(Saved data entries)
○ ○ ○ ○

-- ==== Sys2Proof/Proofs/Restore.lean ====
section
/-! Proofs about the restore's records (9.6): how a unit is classed, what its contents are read as, and what each kind enters. -/

namespace Sys2Proof.Machine

/-! ### Units and their checks (R210) -/

theorem unitSum_append (xs ys : List Byte) : unitSum (xs ++ ys) = unitSum xs + unitSum ys := by
  have shift (l : List Byte) (b : Byte) : l.foldl (· + ·) b = b + l.foldl (· + ·) 0 := by
    induction l generalizing b with
    | nil => simp
    | cons x rest ih =>
      have first : (0 : Byte) + x = x := BitVec.zero_add x
      rw [List.foldl_cons, List.foldl_cons, ih, ih (0 + x), first, BitVec.add_assoc]
  rw [unitSum, List.foldl_append, shift]
  rfl

theorem unitSum_withCheck (bytes : List Byte) : unitSum (withCheck bytes) = 0x5A := by
  rw [withCheck, unitSum_append]
  have last : unitSum [0x5A - unitSum bytes] = 0x5A - unitSum bytes := BitVec.zero_add _
  rw [last, BitVec.add_comm, BitVec.sub_add_cancel]

theorem length_padTo (size : Nat) (bytes : List Byte) : (padTo size bytes).length = size := by
  simp [padTo]
  omega

theorem padTo_of_le {size : Nat} {bytes : List Byte} (le : bytes.length ≤ size) :
    padTo size bytes = bytes ++ List.replicate (size - bytes.length) 0 := by
  rw [padTo, List.take_of_length_le le]

theorem isErased_eq_false_of_sum {unit : List Byte} (length : unit.length = 32) (sum : unitSum unit = 0x5A) : isErased unit = false := by
  rw [← Bool.not_eq_true, isErased_iff]
  exact fun erased => unitSum_erased length erased sum

/-! ### How a record is classed (R183) -/

theorem length_recordUnit (t : RecordTarget) (present : Byte) (contents : List Byte) : (recordUnit t present contents).length = 32 := by
  simp [recordUnit, withCheck, length_padTo]

theorem readRecord_unit (t : RecordTarget) (present : Byte) (contents : List Byte) :
    readRecord t (some (recordUnit t present contents)) =
      if present = 0 then .empty else if present = 1 then .contents (padTo 29 contents) else .bad := by
  have written := isErased_eq_false_of_sum (length_recordUnit t present contents) (unitSum_withCheck _)
  have agrees : checkAgrees (recordUnit t present contents) = true := checkAgrees_iff.mpr (unitSum_withCheck _)
  have kind : byteAt (recordUnit t present contents) 0 = t.kindCode := rfl
  have mark : byteAt (recordUnit t present contents) 1 = present := rfl
  have inside : slice (recordUnit t present contents) 2 29 = padTo 29 contents := by
    rw [recordUnit, withCheck, List.append_assoc]
    refine (slice_append_right (xs := [t.kindCode, present]) (by simp)).trans ?_
    exact slice_append_left (length_padTo 29 contents)
  simp only [readRecord, written, agrees, kind, mark, inside]
  simp

theorem readRecord_erased {t : RecordTarget} {unit : List Byte} (erased : ∀ b ∈ unit, b = 0xFF) :
    readRecord t (some unit) = .empty := by
  simp [readRecord, isErased_iff.mpr erased]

○ ○ ○ ○

* _Work order_
Each line from the one containing "have mark : byteAt" through the last line of the entries above is to be returned exactly, and no others.

* _Task output_
  have mark : byteAt (recordUnit t present contents) 1 = present := rfl
  have inside : slice (recordUnit t present contents) 2 29 = padTo 29 contents := by
    rw [recordUnit, withCheck, List.append_assoc]
    refine (slice_append_right (xs := [t.kindCode, present]) (by simp)).trans ?_
    exact slice_append_left (length_padTo 29 contents)
  simp only [readRecord, written, agrees, kind, mark, inside]
  simp

theorem readRecord_erased {t : RecordTarget} {unit : List Byte} (erased : ∀ b ∈ unit, b = 0xFF) :
    readRecord t (some unit) = .empty := by
  simp [readRecord, isErased_iff.mpr erased]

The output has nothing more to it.